◆ **TRY IT**:
Please repeat, from the entries that follow, the lines from the one containing "(s.modSb f).shunters = s.shunters := rfl" through the one containing "(s.modSb f).dp = s.dp := rfl" exactly, adding nothing.

◆ **Records contained in a dataset**:

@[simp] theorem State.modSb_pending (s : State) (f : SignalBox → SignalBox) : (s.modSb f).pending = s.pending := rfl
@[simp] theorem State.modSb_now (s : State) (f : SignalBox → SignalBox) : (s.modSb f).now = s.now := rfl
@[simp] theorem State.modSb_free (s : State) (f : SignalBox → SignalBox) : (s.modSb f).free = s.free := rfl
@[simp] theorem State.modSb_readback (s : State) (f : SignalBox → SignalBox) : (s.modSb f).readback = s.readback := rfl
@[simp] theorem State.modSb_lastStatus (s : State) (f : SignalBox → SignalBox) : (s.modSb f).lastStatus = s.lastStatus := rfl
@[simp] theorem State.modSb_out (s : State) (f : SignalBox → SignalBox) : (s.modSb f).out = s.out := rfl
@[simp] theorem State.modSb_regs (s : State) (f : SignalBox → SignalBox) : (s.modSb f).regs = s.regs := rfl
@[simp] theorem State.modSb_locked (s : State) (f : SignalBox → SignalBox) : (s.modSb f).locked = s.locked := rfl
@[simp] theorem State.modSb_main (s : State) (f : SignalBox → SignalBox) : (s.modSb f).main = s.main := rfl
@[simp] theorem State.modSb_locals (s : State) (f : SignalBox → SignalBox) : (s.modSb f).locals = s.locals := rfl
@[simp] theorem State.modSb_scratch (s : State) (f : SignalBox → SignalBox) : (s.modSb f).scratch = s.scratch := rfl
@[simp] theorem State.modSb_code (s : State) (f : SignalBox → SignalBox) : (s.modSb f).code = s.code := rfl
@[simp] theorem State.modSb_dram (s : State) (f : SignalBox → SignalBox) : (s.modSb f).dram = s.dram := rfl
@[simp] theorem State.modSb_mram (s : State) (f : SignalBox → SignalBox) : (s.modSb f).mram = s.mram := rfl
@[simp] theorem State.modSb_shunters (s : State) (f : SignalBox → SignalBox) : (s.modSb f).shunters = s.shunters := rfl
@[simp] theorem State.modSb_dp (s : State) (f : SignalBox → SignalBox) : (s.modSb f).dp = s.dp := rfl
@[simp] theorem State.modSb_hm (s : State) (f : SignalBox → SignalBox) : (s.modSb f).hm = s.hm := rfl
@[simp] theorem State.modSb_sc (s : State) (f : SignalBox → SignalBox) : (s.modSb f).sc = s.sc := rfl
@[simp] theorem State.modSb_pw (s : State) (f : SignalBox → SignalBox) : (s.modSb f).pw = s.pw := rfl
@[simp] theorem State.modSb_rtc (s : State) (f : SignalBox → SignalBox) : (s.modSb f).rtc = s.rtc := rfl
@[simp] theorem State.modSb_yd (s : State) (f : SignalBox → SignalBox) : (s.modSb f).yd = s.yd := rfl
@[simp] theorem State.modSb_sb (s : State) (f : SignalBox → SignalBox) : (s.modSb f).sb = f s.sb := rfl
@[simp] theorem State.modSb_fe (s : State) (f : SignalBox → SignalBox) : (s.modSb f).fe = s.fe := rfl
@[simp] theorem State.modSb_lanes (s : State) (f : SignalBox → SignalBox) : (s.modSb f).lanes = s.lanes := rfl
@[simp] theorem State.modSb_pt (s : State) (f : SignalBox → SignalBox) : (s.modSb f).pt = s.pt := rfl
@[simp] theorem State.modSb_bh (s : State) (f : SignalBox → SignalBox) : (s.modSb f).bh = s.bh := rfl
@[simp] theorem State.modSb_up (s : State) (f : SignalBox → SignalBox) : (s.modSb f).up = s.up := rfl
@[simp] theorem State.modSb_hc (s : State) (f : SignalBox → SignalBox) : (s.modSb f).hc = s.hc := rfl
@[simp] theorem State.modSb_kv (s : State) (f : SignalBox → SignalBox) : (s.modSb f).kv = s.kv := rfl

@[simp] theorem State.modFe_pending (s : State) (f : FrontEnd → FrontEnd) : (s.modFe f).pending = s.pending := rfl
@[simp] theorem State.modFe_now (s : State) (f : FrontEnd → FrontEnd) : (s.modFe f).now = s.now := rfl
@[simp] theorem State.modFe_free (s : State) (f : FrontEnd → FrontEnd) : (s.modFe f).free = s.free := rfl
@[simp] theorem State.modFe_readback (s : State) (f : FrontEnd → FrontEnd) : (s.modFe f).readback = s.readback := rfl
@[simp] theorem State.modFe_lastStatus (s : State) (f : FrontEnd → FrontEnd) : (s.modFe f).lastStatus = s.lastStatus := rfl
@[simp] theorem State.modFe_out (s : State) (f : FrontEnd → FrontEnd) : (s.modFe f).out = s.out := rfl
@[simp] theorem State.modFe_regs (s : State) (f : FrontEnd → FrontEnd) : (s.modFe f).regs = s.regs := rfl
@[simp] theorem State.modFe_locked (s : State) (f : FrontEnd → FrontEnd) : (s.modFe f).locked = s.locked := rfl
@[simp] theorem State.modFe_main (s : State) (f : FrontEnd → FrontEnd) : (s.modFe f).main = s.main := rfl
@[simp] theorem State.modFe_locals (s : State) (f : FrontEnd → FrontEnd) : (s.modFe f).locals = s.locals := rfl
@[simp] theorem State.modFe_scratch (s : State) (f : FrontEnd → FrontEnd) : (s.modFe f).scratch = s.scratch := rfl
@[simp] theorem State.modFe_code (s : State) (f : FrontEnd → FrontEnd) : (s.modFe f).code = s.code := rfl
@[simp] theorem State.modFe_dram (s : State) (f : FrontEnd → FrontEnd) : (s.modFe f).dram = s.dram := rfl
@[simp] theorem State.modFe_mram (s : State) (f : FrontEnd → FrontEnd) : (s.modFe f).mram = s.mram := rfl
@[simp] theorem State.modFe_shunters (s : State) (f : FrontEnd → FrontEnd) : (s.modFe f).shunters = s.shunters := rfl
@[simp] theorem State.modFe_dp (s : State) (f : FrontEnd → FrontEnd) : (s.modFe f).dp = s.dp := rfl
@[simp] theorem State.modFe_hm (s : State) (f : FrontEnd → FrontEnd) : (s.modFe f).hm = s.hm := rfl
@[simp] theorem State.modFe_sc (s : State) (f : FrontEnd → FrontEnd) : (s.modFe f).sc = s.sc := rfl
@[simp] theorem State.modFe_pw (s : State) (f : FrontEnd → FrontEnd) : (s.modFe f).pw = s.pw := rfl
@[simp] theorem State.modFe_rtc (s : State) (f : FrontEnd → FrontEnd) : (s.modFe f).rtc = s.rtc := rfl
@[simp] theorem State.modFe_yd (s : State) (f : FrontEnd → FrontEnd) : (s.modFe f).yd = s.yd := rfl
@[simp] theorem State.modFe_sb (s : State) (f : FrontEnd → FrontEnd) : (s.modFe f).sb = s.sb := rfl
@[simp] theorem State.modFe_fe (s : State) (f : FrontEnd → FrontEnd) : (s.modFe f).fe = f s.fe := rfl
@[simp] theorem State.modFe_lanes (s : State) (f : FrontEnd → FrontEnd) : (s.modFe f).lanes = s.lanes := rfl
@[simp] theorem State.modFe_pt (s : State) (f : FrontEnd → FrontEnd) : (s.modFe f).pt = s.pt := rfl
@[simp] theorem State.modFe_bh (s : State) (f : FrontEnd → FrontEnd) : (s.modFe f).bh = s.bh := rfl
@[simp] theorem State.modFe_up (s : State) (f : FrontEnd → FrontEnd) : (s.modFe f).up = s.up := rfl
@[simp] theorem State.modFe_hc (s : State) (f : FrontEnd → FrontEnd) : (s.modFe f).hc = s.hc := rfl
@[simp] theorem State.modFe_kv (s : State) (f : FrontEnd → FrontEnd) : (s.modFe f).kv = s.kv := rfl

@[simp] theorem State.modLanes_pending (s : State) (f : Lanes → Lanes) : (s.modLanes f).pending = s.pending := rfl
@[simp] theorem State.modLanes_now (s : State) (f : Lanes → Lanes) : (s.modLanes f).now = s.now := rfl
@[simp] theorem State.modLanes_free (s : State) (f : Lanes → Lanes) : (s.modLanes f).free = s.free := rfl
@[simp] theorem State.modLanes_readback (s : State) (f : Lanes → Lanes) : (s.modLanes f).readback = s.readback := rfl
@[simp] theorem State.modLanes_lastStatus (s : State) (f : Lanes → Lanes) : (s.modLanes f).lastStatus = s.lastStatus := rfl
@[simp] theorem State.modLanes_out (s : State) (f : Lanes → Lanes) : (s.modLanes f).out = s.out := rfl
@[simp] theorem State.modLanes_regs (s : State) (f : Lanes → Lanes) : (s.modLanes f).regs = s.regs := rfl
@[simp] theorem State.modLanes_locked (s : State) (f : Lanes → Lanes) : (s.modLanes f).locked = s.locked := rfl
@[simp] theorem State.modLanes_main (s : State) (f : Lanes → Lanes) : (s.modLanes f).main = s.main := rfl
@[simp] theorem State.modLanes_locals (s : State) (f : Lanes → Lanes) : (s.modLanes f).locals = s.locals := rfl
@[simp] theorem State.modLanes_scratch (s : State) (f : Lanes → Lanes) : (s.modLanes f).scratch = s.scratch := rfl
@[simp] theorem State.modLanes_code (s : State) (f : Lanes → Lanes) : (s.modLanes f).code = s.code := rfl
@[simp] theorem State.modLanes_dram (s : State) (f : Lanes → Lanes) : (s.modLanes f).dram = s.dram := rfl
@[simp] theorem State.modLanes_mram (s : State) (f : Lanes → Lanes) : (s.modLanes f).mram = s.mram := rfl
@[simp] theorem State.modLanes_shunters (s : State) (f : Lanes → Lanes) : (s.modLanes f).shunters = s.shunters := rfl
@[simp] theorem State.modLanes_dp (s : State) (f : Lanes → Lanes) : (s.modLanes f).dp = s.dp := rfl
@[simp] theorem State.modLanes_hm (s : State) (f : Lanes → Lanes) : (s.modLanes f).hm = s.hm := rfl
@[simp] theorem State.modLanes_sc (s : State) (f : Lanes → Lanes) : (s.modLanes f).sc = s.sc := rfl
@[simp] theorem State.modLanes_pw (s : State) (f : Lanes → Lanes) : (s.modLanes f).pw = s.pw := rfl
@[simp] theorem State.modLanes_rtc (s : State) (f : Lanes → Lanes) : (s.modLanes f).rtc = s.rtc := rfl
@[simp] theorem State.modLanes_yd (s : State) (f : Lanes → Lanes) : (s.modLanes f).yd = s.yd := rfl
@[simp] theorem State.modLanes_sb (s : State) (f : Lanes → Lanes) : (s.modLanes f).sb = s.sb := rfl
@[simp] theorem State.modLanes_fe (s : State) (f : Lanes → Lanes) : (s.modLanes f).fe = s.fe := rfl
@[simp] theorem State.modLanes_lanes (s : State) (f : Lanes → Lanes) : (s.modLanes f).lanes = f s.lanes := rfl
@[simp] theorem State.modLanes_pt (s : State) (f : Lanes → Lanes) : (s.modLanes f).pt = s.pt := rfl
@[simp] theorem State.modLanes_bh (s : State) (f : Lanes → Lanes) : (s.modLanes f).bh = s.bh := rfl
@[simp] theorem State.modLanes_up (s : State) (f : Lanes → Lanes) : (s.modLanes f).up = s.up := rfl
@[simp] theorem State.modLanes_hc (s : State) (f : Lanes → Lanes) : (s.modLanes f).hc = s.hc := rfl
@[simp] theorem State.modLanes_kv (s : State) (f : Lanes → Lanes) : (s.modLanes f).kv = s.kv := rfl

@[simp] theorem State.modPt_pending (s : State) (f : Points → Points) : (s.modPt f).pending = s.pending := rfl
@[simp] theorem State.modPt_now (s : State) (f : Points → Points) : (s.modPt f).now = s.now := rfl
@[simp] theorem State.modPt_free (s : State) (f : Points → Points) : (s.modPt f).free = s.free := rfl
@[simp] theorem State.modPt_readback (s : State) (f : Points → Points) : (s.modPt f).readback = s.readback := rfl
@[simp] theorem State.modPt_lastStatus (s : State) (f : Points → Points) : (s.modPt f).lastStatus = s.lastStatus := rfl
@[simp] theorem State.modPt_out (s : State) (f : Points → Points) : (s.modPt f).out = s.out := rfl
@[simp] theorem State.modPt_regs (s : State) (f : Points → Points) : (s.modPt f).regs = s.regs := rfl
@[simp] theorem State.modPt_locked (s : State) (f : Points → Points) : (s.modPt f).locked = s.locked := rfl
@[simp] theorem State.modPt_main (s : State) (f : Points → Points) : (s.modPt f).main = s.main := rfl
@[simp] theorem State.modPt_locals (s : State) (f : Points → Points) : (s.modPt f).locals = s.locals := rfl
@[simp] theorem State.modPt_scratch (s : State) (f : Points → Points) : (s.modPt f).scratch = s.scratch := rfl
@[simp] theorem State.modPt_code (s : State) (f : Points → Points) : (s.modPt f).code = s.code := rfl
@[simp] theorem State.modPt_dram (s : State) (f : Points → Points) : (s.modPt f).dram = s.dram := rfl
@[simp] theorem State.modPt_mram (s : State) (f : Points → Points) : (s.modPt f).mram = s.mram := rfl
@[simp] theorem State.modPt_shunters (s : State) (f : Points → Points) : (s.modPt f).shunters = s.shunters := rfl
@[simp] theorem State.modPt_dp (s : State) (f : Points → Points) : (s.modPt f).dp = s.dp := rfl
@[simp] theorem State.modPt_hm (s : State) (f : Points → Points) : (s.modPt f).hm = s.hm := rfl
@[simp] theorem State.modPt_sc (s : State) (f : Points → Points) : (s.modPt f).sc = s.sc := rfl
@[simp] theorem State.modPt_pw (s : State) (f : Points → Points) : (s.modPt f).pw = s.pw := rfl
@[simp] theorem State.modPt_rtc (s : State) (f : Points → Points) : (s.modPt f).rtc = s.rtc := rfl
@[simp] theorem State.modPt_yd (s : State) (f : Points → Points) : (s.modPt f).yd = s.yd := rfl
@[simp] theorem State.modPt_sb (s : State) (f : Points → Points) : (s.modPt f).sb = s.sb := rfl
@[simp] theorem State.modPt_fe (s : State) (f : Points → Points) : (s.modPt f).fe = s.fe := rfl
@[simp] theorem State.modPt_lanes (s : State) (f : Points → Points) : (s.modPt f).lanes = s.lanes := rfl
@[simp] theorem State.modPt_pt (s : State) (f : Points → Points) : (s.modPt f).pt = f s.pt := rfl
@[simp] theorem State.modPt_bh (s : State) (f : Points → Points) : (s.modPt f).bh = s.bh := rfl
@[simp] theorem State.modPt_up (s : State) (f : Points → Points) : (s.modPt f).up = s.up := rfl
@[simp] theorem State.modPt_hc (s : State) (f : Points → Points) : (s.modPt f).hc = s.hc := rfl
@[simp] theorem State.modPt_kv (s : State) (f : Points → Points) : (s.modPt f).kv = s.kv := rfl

◆ **ANSWER SECTION**:
@[simp] theorem State.modSb_shunters (s : State) (f : SignalBox → SignalBox) : (s.modSb f).shunters = s.shunters := rfl
@[simp] theorem State.modSb_dp (s : State) (f : SignalBox → SignalBox) : (s.modSb f).dp = s.dp := rfl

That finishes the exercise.